To fully take advantage of such enormous amounts of data in a form of the graph database, it is necessary to leverage machine learning (ML) algorithms that will operate on this highly structured and connected data. Along with the above-mentioned libraries, Python features a mature ML eco-system which will allow the identification of patterns in the relationships. The main goal of the ML analysis is to identify highly correlated changes in residue parameters (such as concerted movements, simultaneous changes in conformations, coinciding hydrogen bond formation etc.), but also to find regularities and similarities in residue environments between different enzymes.

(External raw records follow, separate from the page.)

-- ==== Sys2Proof/Laws/Ops.lean ====
section
/-! SUPPORT. One lemma per shared operation, saying everything it can do; later proofs cite these instead of
unfolding. -/

namespace Sys2Proof.Machine

/-! ### Sequencing of results -/

theorem andThen_eq_next {r : Result} {f : State → Result} {u : State} (h : andThen r f = .next u) :
    ∃ t, r = .next t ∧ f t = .next u := by
  cases r with
  | next t => exact ⟨t, rfl, h⟩
  | fault e => cases h
  | refused e => cases h

@[simp] theorem andThen_next (t : State) (f : State → Result) : andThen (.next t) f = f t := rfl

theorem whenReady_ready {effect : State → State} {s : State} (h : s.sequencer.busy = false) :
    whenReady effect s = .next (effect s) := by simp [whenReady, h]

theorem whenReady_busy {effect : State → State} {s : State} (h : s.sequencer.busy = true) :
    whenReady effect s = .next s := by simp [whenReady, h]

/-! ### The ports -/

theorem accepts_iff (s : State) :
    s.accepts = true ↔ s.rst = false ∧ s.cmdValid = true ∧ s.sequencer.busy = false := by
  simp [State.accepts, State.cmdReady, and_assoc]

theorem accepts_false_of_busy {s : State} (h : s.sequencer.busy = true) : s.accepts = false := by
  simp [State.accepts, State.cmdReady, h]

/-- With nothing left to do the host raises no reset and presents no word. -/
theorem ports_of_quiet_host {s : State} (h : s.host = []) : s.rst = false ∧ s.accepts = false := by
  simp [State.rst, State.accepts, State.cmdValid, h]

/-- A held word is presented without a reset. -/
theorem ports_of_send {s : State} {w : Word} {rest : List HostMove} (h : s.host = .send w :: rest) :
    s.rst = false ∧ s.cmdValid = true ∧ s.cmdData = w := by
  simp [State.rst, State.cmdValid, State.cmdData, h]

/-! ### The instructions -/

/-- The dispatcher is the general meaning at the reference configuration. -/
theorem exec_eq_execAt (i : Instr) (s : State) : exec i s = execAt Config.params i s := by
  cases i <;> rfl

/-- The machine's step is the general cycle at the reference configuration. -/
theorem step_eq_stepAt (s : State) : step s = stepAt Config.params s := by
  have h : exec = execAt Config.params := by
    funext i s
    exact exec_eq_execAt i s
  simp only [step, stepAt, h]

/-- Everything a command does to a ready block: the transaction, the sequencer's start, and nothing else. -/
theorem execAt_ready (p : Params) (i : Instr) {s : State} (h : s.sequencer.busy = false) :
    ∃ q, execAt p i s = .next { s with arch := transactInstr p i s.arch, sequencer := q } ∧
      (isEnc i = true → ∃ hold, q = s.sequencer.startEnc hold (instrSymbols p i).length) ∧
      (i = .latch → q = s.sequencer.startHold p.latchHoldCycles) ∧
      (i = .arm → q = s.sequencer) := by
  cases i with
  | writeColor r g b =>
    exact ⟨s.sequencer.startEnc ⟨g, r, b⟩ Config.symsPerPixel, by simp [execAt, writeColorAt, whenReady, h, transactInstr],
      fun _ => ⟨_, rfl⟩, nofun, nofun⟩
  | encodeByte b =>
    exact ⟨s.sequencer.startEnc ⟨b, s.sequencer.h.h1, s.sequencer.h.h2⟩ Config.symsPerByte,
      by simp [execAt, encodeByteAt, whenReady, h, transactInstr], fun _ => ⟨_, rfl⟩, nofun, nofun⟩
  | latch =>
    exact ⟨s.sequencer.startHold p.latchHoldCycles, by simp [execAt, latchAt, whenReady, h, transactInstr],
      nofun, fun _ => rfl, nofun⟩
  | arm =>
    exact ⟨s.sequencer, by simp [execAt, armAt, whenReady, h, transactInstr], nofun, nofun, fun _ => rfl⟩

theorem execAt_busy (p : Params) (i : Instr) {s : State} (h : s.sequencer.busy = true) :
    execAt p i s = .next s := by
  cases i <;> simp [execAt, writeColorAt, encodeByteAt, latchAt, armAt, whenReady, h]

/-- What an accepted word does: the transaction of the word, a start of the sequencer, and nothing else. -/
theorem takeWord_ready (p : Params) (w : Word) {s : State} (h : s.sequencer.busy = false) :
    ∃ q, takeWord (execAt p) w s = .next { s with arch := transact p s.arch w, sequencer := q } ∧
      (decode w = none → q = s.sequencer) := by
  unfold takeWord transact
  cases hd : decode w with
  | none => exact ⟨_, whenReady_ready h, fun _ => rfl⟩
  | some i =>
    obtain ⟨q, hq, -⟩ := execAt_ready p i h
    exact ⟨q, hq, nofun⟩

/-! ### The serializer -/

@[simp] theorem shift_txbuf (p : Params) (z : Serializer) : (z.shift p).txbuf = z.txbuf := by
  unfold Serializer.shift; split
  · split <;> rfl
  · rfl

@[simp] theorem shift_txbufFull (p : Params) (z : Serializer) : (z.shift p).txbufFull = z.txbufFull := by
  unfold Serializer.shift; split
  · split <;> rfl
  · rfl

/-- Between two bit boundaries only the bit's cycle count moves. -/
theorem shift_midBit {p : Params} {z : Serializer} (hb : 0 < z.shBits) (hd : z.divCnt ≠ p.div - 1) :
    z.shift p = { z with divCnt := z.divCnt + 1 } := by
  simp [Serializer.shift, hb, hd]

/-- At a bit boundary the register shifts. -/
theorem shift_bitEnd {p : Params} {z : Serializer} (hb : 0 < z.shBits) (hd : z.divCnt = p.div - 1) :
    z.shift p = { z with sh := z.sh <<< 1, shBits := z.shBits - 1, divCnt := 0 } := by
  simp [Serializer.shift, hb, hd]

/-- With nothing shifting the register keeps its contents. -/
theorem shift_empty {p : Params} {z : Serializer} (hb : z.shBits = 0) : z.shift p = { z with divCnt := 0 } := by
  simp [Serializer.shift, hb]

theorem load_taken {z : Serializer} (hb : z.shBits = 0) (hf : z.txbufFull = true) :
    z.load = { z with sh := z.txbuf, shBits := 8, divCnt := 0, txbufFull := false } := by
  simp [Serializer.load, hb, hf]

theorem load_not_taken {z : Serializer} (h : z.shBits ≠ 0 ∨ z.txbufFull = false) : z.load = z := by
  unfold Serializer.load
  split
  · simp_all
  · rfl

/-- An empty serializer with nothing written stays empty. -/
theorem serializerEdge_empty {p : Params} {z : Serializer} (hb : z.shBits = 0) (hf : z.txbufFull = false) :
    serializerEdge p none z = { z with divCnt := 0 } := by
  have hl : ({ z with divCnt := 0 } : Serializer).load = { z with divCnt := 0 } := load_not_taken (Or.inr hf)
  rw [serializerEdge, shift_empty hb, hl, Serializer.write_none]

/-! ### Symbols -/

@[simp] theorem encSeq_length (p : Params) (b : Byte) : (encSeq p b).length = 9 := rfl

@[simp] theorem pixelSeq_length (p : Params) (r g b : Byte) : (pixelSeq p r g b).length = 27 := rfl

/-- A symbol exists for every index the block ever uses. -/
theorem symAt_isSome (p : Params) (h : Holding) {j : Nat} (hj : j < 27) : ∃ v, symAt p h j = some v := by
  have h3 : j / 9 = 0 ∨ j / 9 = 1 ∨ j / 9 = 2 := by omega
  rcases h3 with h3 | h3 | h3 <;> simp [symAt, h3, Holding.get?]

/-- The last symbol of a channel byte is the IDLE. -/
theorem symAt_idle (p : Params) (h : Holding) {j : Nat} (hj : j < 27) (h8 : j % 9 = 8) :
    symAt p h j = some Config.idle := by
  have h3 : j / 9 = 0 ∨ j / 9 = 1 ∨ j / 9 = 2 := by omega
  rcases h3 with h3 | h3 | h3 <;> simp [symAt, h3, Holding.get?, h8]

end Sys2Proof.Machine
end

This project would aim to utilize this novel combination of XC, MD and ML that will operate on highly interconnected data in form of the graph database. The first part of project would focus on obtaining the dynamic MD data using the static XC data as the starting point. This is ongoing work at the host institute, and I would join to help finalizing it. The MD data would then be organised as a graph database allowing for different ML algorithms to be tested in search for allosteric pathways. Finally, amino acids identified as allosteric “hotspots” would be probed using molecular biology, namely site-directed mutagenesis followed by testing the impact of mutation on the enzymes’ kinetics. All-together this project will yield a new perspective on the phenomenon of allostery in PNPs, with the possibility of application to the enzymes in general.